Нищета. Часть первая - Гетрэ Жан (читать книги бесплатно полностью .txt) 📗
— Да, я впервые в тюрьме, — ответил он. — А вы?
— Я, милый мой, не считал. В моем возрасте и ты считать не будешь.
— Надеюсь, что нет.
— Надеются всегда, но, знаешь, это — иллюзия. Раз попал сюда — конец, все погибло.
— Что вы говорите!
— Чистую правду, сам увидишь. Есть одна верная пословица: коготок увяз — всей птичке пропасть.
— Но у меня коготок не увяз! Я честный человек.
— Конечно, ты был честным, как и все мы, черт побери! Разве люди, которые копошатся здесь во дворе, словно черви, не были когда-то честными? У меня самого до семи лет душа была чистой, точно ключевая вода в лесной чаще! Да, — продолжал старик, вздохнув, — мне вспоминается время, когда я и мухи не посмел бы обидеть и моя мать, — слезы блеснули на его красных, воспаленных веках, — прозвала меня «защитником майских жуков», до того любил я все живое.

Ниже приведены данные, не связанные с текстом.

-- ==== Sys2Proof/WellFormed.lean ====
section
/-! DEFINITION. Which terms of `Instr` are commands of the block: the ones some legal command word stands for
(30_encoding.md R63). -/

namespace Sys2Proof

/-- The one operand value the spec shuts out is the reserved variant code `V = 3` (R64, R67); every byte is a legal
operand of ABSORB (R64), and the other commands have no operand. -/
def Instr.wellFormed : Instr → Bool
  | .init v => v != 3#2
  | .absorb _ => true
  | .digest32 => true
  | .digest64 => true
  | .rdacc32 => true
  | .rdacc64 => true

end Sys2Proof
end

Но когда она умерла от горя и позора, чувства мои изменились, ибо я был всеми отвергнут и, как это ни глупо, сурово осужден.

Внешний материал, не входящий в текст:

/-- R158: the digests of the single byte "a", with the correction of 90_conflicts.md C1. -/
def Obligations.SingleByteDigestsOfLetterA : Prop :=
  ∀ s : State, s.faultFlag = false →
    (∃ t, hashBytes .rev .w32 [0x61#8] s = .next ⟨"050c5d7e".toList.map charCode, t⟩) ∧
    (∃ t, hashBytes .revx .w32 [0x61#8] s = .next ⟨"e40c292c".toList.map charCode, t⟩)

/-- R117: REV and REVX have the same seeds and differ only in ordering; they give the same digests for every input whose
every byte is 0x00, and the seed's digest for the empty one. -/
def Obligations.RevAndRevxAgreeOnZeroBytes : Prop :=
  seed32 .rev = seed32 .revx ∧ seed64 .rev = seed64 .revx ∧
  ordering (variantCode .rev) = .mtx ∧ ordering (variantCode .revx) = .xtm ∧
  ∀ (k : Nat) (w : Width) (s : State), s.faultFlag = false →
    ∃ d t t', hashBytes .rev w (List.replicate k 0x00#8) s = .next ⟨d, t⟩ ∧
      hashBytes .revx w (List.replicate k 0x00#8) s = .next ⟨d, t'⟩ ∧
      (k = 0 → d = match w with
        | .w32 => hexBytes 8 0x811C9DC5
        | .w64 => hexBytes 16 0xCBF29CE484222325)

/-- R116: under ORIG leading zero bytes do not change the result, and all-zero inputs leave both accumulators 0; under REV
and REVX the empty input leaves the seeds, and a zero byte changes both accumulators. -/
def Obligations.OrigIgnoresLeadingZeroBytes : Prop :=
  (∀ (k : Nat) (w : Width) (bytes : List Byte) (s : State), s.faultFlag = false →
    ∃ d t t', hashBytes .orig w (List.replicate k 0x00#8 ++ bytes) s = .next ⟨d, t⟩ ∧
      hashBytes .orig w bytes s = .next ⟨d, t'⟩) ∧
  (∀ (k : Nat) (s : State), s.faultFlag = false →
    ∃ t, issueAll (encode (.init 0#2) :: absorbWords (List.replicate k 0x00#8)) s = .next t ∧
      t.acc32 = 0#32 ∧ t.acc64Hi = 0#32 ∧ t.acc64Lo = 0#32) ∧
  (∀ (v : BitVec 2) (s : State), v = 1#2 ∨ v = 2#2 → s.faultFlag = false →
    ∃ t u, exec (.init v) s = .next t ∧ exec (.absorb 0x00#8) t = .next u ∧
      t.acc32 = 0x811C9DC5#32 ∧ t.acc64 = 0xCBF29CE484222325#64 ∧
      u.acc32 = 0x050C5D1F#32 ∧ u.acc64 = 0xAF63BD4C8601B7DF#64)

/-- One sequence of ABSORBs serves both widths: DIGEST32 and then DIGEST64 after it give the digests of the two separate
calls (44_dispatch.md R159). -/
def Obligations.OneSequenceServesBothWidths : Prop :=
  ∀ (v : Variant) (bytes : List Byte) (s : State), s.faultFlag = false →
    ∃ t u r32 r64, issueAll (hashWords v .w32 bytes) s = .next t ∧ exec .digest64 t = .next u ∧
      hashBytes v .w32 bytes s = .next r32 ∧ hashBytes v .w64 bytes s = .next r64 ∧
      t.digest = r32.digest ∧ u.digest = r64.digest

/-- A dispatch operation on a buffer in host memory: over a readable buffer it is the operation on the buffer's bytes in
ascending order; over an unreadable address it gives no result; nor beyond the host's MAX_LEN (20_memory.md R40, R41). -/
def Obligations.DispatchReadsTheBufferInOrder : Prop :=
  ∀ (v : Variant) (w : Width) (m : HostMemory) (buf : Nat) (s : State),
    (∀ (p : HostParams) (bytes : List Byte), (∀ n, p.maxLen = some n → bytes.length ≤ n) →
      (∀ i, i < bytes.length → memRead m (buf + i) = bytes[i]?) →
      hashMacro p v w m buf bytes.length s = hashBytes v w bytes s) ∧
    (∀ len i, i < len → (∀ j, j < i → memRead m (buf + j) ≠ none) → memRead m (buf + i) = none →
      hashMacro HostParams.unbounded v w m buf len s = .refused (.bufferUnreadable (buf + i))) ∧
    (∀ len n, n < len → hashMacro ⟨some n⟩ v w m buf len s = .refused (.lengthBeyondMaxLen len))

/-! ## Instances and the invariant -/

/-- A step of one instance changes no other, and steps of two instances can be taken in either order (20_memory.md R52,
60_exceptions.md R181). -/
def Obligations.InstancesShareNothing : Prop :=
  (∀ (sys t : System) (k : Nat), sys.stepUnit k = .next t →
    t.units.length = sys.units.length ∧ (∀ j, j ≠ k → t.units[j]? = sys.units[j]?) ∧
    ∃ s u, sys.units[k]? = some s ∧ step s = .next u ∧ t.units[k]? = some u) ∧
  (∀ (sys : System) (j k : Nat), j ≠ k → j < sys.units.length → k < sys.units.length →
    System.runOrder [j, k] sys = System.runOrder [k, j] sys)

/-- The invariant holds after reset (10_state.md R22, R24, R29; 70_reset_and_hazards.md R190). -/
def Obligations.InvariantHoldsAfterReset : Prop := State.Inv State.reset

/-- Every step keeps the invariant: STATUS[31:7] zero, CAUSE at most 4, VAR never 3, no fault record without a fault, the
recorded word and cause those of a real fault, DLEN 0, 8 or 16, DOUT a digest of that length, nothing produced before INIT. -/
def Obligations.EveryStepKeepsTheInvariant : Prop :=
  ∀ s t : State, s.Inv → step s = .next t → t.Inv

/-! ## The pseudo-instruction ABSORBS (30_encoding.md R71) -/

/-- ABSORBS expands into one ABSORB per byte, in order: for a list of literals of any characters below 128, a comma, a
quote or a bracket among them; for a text of characters that neither end it nor can start an escape; and for a text of
escapes `\xHH`, of any bytes. The blank after the mnemonic, and none elsewhere, is one spelling of log entry 13. -/
def Obligations.AbsorbsExpandsToOneAbsorbPerByte : Prop :=
  (∀ cs : List Char, (∀ c ∈ cs, c.toNat < 128) →
    assembleLine ("ABSORBS [".toList ++ literalList cs ++ [']']) =
      some (.words (cs.map fun c => BitVec.ofNat 16 (0x2000 + c.toNat)))) ∧
  (∀ cs : List Char, (∀ c ∈ cs, c.toNat < 128 ∧ c ≠ '"' ∧ c ≠ '\\') →
    assembleLine ("ABSORBS ".toList ++ ['"'] ++ cs ++ ['"']) =
      some (.words (cs.map fun c => BitVec.ofNat 16 (0x2000 + c.toNat)))) ∧
  (∀ bytes : List Byte,
    assembleLine ("ABSORBS ".toList ++ ['"'] ++ escapedText bytes ++ ['"']) =
      some (.words (bytes.map fun b => BitVec.ofNat 16 (0x2000 + b.toNat))))
end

— Осужден? Разве семилетний ребенок может быть осужден?
— Конечно.
— За что?
— Первородный грех, голубчик, первородный грех!
— Я вас не понимаю.
— Разве ты не учил катехизиса?
— Учил.
— Тогда ты должен знать, что за грех, совершенный одним человеком, миллионы и миллиарды людей должны жариться на медленном огне миллионы и миллиарды лет. И это называется справедливостью старикана (какова справедливость!), который именует себя отцом всех этих мучеников, посаженных на вертел… По крайней мере так утверждают попы, а ведь им власти поручили преподавать нам основы нравственности.
— Но при чем тут…
— Терпение, терпение, дойдем и до этого. Ты чересчур скор, мой милый. Какая тут связь? Вот она: люди нисколько не лучше боженьки. Меня осудили за грехи моего отца.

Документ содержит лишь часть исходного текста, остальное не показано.